Collected data:
>>>

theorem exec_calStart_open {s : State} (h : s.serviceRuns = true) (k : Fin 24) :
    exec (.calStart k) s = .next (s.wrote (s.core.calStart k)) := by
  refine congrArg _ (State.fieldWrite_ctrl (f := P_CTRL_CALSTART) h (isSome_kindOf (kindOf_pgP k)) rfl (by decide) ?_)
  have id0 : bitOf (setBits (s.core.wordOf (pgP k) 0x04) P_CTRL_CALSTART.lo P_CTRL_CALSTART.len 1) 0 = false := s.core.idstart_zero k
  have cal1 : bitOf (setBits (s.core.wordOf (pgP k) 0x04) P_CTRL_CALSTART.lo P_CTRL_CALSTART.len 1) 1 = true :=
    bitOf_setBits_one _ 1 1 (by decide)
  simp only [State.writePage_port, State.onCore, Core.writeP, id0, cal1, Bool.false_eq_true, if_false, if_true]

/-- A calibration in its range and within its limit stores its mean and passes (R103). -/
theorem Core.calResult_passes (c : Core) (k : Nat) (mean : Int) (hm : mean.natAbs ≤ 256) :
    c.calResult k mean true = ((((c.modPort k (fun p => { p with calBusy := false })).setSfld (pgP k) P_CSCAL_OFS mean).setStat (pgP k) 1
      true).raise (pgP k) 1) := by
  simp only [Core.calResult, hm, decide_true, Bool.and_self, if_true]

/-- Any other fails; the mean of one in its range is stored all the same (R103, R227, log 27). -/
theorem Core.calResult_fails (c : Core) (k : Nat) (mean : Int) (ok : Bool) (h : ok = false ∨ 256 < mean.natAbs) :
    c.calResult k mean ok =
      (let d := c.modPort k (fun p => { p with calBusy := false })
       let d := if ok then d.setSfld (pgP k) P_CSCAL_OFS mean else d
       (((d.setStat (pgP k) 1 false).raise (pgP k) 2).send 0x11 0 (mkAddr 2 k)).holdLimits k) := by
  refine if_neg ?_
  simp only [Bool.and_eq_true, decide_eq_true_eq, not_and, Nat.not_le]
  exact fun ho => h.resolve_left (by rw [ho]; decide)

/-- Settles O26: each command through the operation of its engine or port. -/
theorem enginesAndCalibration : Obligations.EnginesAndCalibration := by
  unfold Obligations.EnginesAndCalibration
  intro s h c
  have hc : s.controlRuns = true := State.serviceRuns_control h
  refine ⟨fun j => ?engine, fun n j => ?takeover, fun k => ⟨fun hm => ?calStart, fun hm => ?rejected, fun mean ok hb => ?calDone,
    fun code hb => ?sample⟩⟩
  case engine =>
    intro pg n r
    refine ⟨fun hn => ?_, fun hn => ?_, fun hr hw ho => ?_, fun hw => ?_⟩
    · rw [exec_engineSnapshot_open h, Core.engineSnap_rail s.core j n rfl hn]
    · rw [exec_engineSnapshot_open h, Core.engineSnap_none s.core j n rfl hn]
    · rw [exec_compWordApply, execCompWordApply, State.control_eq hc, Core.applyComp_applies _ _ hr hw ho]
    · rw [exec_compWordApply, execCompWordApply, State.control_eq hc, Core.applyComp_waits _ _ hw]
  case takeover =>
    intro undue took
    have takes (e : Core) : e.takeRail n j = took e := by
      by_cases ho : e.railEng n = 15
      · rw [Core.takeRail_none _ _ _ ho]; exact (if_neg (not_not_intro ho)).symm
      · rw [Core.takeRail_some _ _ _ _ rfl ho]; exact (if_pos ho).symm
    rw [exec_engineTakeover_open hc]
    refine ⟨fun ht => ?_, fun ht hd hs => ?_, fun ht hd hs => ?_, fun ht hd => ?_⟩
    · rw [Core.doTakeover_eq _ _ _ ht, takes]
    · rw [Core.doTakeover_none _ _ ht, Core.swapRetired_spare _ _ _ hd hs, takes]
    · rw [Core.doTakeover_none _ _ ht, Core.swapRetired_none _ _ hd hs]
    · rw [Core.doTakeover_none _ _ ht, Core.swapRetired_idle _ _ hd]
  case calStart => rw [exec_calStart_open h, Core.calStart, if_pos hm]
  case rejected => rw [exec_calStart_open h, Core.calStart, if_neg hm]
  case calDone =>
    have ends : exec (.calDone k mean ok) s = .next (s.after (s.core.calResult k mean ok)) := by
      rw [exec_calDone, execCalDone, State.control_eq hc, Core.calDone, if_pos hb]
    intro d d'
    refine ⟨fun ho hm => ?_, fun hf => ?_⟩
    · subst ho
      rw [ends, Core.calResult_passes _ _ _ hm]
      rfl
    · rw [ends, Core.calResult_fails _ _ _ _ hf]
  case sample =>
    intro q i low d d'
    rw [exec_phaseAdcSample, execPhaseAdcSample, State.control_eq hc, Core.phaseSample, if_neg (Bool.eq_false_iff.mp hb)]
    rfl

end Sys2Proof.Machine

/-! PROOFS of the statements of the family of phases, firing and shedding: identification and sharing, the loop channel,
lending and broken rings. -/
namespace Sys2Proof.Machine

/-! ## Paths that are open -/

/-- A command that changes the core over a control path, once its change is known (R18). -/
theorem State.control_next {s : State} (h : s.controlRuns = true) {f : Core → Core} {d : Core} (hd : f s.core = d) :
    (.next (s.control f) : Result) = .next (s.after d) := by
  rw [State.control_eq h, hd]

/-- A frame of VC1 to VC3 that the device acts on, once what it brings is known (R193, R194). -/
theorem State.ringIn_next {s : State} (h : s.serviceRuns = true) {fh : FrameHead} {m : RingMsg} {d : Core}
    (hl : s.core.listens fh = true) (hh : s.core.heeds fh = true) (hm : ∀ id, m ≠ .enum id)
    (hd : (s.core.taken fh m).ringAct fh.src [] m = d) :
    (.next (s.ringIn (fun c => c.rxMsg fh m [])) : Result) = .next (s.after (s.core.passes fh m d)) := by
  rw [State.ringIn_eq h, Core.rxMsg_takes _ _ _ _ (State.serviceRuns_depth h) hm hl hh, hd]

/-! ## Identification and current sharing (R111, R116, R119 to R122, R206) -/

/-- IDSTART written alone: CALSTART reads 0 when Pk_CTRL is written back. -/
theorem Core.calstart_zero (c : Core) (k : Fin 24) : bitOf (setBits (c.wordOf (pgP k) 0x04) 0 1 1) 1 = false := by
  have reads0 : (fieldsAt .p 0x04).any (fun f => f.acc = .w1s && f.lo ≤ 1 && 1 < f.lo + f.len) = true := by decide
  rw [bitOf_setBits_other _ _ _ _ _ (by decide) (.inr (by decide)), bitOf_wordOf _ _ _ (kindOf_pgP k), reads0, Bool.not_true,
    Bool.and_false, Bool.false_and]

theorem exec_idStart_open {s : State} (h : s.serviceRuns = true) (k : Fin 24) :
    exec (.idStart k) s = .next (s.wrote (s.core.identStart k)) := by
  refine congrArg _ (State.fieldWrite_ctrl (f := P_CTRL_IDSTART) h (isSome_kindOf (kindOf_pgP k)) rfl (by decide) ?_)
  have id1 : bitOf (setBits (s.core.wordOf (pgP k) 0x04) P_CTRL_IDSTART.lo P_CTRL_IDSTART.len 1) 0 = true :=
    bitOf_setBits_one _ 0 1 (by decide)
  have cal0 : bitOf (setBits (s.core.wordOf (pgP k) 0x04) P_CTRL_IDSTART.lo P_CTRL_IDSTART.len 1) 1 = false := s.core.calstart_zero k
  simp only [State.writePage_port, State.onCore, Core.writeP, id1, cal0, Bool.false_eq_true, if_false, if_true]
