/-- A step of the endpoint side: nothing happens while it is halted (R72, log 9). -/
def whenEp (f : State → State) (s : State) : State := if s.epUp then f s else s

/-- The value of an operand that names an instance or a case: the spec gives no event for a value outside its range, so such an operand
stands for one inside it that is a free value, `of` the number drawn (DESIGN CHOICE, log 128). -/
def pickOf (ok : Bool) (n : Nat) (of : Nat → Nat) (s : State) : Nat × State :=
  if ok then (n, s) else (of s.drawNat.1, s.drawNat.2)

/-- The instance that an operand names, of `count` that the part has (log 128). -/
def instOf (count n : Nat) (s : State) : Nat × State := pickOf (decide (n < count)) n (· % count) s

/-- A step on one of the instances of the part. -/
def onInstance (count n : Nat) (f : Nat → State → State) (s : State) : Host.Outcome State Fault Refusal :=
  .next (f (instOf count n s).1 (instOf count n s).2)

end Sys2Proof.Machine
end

<<<

- **Description of the task**: What you return should be the lines from the start of the data through the line with "refine congrArg _ (State.fieldWrite_ctrl (f := P_CTRL_CALSTART)", quoted exactly and nothing more.

- **Written response**:
theorem exec_calStart_open {s : State} (h : s.serviceRuns = true) (k : Fin 24) :
    exec (.calStart k) s = .next (s.wrote (s.core.calStart k)) := by
  refine congrArg _ (State.fieldWrite_ctrl (f := P_CTRL_CALSTART) h (isSome_kindOf (kindOf_pgP k)) rfl (by decide) ?_)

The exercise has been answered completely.